### The problem
After finding the line with "(State.startSteps s r).pending" in the data below, set down exactly each line through the one with "(State.deferralEvents s).pending = s.pending", inclusive, and stop there.

# # # # #

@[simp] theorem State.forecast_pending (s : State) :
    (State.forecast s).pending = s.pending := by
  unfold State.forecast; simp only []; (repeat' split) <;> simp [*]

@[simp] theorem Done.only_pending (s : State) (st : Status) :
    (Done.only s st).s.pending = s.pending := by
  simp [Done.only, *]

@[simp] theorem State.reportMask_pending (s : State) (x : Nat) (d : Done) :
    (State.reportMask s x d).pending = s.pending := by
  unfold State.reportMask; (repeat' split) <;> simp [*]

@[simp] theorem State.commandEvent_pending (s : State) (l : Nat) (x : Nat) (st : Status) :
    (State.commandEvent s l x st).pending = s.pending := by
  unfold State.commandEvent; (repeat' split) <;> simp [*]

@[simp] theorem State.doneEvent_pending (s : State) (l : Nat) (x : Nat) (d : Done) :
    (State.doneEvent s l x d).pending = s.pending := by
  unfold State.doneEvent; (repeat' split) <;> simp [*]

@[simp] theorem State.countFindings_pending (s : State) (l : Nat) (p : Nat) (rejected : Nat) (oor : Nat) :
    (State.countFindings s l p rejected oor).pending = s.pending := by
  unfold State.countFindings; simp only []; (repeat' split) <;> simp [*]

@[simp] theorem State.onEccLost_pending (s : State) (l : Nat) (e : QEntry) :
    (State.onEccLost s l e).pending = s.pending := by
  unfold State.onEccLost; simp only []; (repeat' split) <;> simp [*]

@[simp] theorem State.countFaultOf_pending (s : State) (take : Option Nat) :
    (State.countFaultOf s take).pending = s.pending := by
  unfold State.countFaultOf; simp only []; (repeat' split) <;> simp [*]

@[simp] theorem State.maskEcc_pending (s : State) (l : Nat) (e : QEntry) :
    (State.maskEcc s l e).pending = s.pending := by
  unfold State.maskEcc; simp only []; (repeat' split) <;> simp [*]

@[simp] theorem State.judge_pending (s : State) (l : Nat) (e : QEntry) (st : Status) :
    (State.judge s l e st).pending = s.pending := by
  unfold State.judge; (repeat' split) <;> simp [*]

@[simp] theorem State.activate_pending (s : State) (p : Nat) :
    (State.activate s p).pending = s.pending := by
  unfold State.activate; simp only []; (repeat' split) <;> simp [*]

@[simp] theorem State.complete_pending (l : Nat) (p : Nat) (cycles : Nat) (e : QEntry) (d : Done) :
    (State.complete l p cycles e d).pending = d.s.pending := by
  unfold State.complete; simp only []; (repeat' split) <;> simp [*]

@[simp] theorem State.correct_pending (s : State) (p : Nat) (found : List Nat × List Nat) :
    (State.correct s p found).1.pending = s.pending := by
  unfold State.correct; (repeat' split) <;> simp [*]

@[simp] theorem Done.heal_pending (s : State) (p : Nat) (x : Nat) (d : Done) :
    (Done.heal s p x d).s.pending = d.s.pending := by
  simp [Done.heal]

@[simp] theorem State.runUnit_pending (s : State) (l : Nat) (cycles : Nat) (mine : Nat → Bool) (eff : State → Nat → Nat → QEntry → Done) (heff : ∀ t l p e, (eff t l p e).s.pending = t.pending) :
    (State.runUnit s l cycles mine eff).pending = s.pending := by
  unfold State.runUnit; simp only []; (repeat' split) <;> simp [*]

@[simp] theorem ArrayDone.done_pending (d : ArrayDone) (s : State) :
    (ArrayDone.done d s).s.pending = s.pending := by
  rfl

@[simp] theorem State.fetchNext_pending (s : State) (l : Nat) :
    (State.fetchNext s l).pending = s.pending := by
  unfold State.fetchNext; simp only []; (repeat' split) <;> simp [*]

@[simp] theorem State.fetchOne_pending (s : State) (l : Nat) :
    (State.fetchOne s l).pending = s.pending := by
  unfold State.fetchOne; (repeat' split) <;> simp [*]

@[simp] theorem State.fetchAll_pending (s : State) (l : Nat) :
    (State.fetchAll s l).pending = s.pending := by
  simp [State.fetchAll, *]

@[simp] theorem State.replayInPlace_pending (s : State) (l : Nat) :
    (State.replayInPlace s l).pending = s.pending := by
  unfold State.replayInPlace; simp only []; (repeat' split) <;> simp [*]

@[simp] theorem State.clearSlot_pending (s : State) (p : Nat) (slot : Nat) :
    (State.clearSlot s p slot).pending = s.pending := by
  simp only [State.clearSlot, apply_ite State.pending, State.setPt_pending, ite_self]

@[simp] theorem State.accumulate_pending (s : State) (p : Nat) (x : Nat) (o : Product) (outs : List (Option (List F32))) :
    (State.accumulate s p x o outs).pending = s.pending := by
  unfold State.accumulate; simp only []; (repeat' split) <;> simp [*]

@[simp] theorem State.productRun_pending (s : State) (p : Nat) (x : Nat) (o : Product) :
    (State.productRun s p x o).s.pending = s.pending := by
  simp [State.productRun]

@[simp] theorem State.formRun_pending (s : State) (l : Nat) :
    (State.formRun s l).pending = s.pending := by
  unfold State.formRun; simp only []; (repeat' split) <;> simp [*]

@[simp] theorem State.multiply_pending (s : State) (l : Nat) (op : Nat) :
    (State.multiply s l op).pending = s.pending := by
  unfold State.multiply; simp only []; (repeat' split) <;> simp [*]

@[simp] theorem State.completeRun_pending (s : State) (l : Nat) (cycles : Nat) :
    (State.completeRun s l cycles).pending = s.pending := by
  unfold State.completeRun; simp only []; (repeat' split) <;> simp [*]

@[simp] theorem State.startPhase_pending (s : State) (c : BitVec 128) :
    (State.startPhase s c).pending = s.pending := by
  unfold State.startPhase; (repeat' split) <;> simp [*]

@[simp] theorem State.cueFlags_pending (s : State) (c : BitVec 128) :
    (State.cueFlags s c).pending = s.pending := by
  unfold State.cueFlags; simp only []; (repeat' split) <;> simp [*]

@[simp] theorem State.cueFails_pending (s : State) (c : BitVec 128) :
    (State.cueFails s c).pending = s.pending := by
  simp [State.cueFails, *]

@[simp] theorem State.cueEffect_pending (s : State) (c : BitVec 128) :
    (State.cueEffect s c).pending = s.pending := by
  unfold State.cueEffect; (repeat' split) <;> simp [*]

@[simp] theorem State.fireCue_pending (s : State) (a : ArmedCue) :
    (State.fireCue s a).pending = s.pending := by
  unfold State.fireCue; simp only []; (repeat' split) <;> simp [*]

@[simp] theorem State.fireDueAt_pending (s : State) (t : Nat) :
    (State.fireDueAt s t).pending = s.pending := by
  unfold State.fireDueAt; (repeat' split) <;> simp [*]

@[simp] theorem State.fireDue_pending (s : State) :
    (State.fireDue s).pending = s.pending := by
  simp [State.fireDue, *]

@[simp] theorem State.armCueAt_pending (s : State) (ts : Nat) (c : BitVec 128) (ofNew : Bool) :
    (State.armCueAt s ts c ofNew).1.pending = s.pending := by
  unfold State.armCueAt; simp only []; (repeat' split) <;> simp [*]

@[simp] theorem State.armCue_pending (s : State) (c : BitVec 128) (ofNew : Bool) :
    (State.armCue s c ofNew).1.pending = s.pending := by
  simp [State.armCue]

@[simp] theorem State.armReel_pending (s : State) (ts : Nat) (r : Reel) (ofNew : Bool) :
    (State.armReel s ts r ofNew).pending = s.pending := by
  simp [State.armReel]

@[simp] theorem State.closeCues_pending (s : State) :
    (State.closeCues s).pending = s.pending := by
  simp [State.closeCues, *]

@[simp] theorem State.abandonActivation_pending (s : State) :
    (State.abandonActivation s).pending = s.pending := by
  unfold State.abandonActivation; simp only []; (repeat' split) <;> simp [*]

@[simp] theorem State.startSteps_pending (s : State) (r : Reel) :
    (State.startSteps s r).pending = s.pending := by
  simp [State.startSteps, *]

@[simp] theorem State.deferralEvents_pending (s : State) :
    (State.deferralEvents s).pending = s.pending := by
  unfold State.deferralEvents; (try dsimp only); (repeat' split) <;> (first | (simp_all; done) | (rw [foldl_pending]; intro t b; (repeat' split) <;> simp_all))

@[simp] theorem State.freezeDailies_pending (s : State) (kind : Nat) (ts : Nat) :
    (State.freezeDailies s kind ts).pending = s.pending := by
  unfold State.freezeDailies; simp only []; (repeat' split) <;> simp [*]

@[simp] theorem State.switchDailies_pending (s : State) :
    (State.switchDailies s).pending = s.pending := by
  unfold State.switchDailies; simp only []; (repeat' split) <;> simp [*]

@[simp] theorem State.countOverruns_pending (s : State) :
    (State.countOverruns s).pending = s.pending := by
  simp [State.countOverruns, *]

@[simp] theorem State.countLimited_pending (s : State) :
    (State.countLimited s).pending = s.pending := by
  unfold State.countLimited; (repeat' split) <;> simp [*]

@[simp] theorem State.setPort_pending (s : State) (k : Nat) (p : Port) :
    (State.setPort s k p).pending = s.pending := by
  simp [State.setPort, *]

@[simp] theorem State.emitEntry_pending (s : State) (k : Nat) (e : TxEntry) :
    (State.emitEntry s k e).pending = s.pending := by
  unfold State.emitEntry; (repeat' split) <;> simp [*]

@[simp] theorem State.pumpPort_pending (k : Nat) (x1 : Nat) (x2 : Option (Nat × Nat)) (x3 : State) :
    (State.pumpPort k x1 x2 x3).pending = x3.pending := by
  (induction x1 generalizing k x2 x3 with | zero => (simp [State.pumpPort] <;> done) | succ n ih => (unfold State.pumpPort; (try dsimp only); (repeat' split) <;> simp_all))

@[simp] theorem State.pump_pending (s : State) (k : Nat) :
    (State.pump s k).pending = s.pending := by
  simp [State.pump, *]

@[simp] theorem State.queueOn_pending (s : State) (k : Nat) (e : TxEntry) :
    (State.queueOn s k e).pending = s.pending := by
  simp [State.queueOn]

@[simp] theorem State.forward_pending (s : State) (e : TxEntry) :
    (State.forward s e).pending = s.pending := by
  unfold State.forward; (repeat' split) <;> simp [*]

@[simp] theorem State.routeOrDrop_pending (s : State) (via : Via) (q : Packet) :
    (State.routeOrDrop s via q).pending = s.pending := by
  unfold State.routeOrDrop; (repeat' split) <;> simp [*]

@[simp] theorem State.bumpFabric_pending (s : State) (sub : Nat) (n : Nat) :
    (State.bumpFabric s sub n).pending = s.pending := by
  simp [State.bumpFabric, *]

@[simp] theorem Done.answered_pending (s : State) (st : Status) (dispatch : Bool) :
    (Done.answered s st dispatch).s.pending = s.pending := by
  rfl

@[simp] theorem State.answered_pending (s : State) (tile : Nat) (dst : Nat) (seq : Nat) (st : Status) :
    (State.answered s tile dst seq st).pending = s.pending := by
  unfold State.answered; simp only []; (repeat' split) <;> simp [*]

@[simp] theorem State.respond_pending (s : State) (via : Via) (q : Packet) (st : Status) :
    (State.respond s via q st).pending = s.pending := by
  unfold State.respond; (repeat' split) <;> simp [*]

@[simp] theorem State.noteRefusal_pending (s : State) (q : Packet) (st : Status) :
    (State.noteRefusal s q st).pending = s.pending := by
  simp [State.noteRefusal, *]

# # # # #

### Output for this exercise
    (State.startSteps s r).pending = s.pending := by
  simp [State.startSteps, *]

@[simp] theorem State.deferralEvents_pending (s : State) :
    (State.deferralEvents s).pending = s.pending := by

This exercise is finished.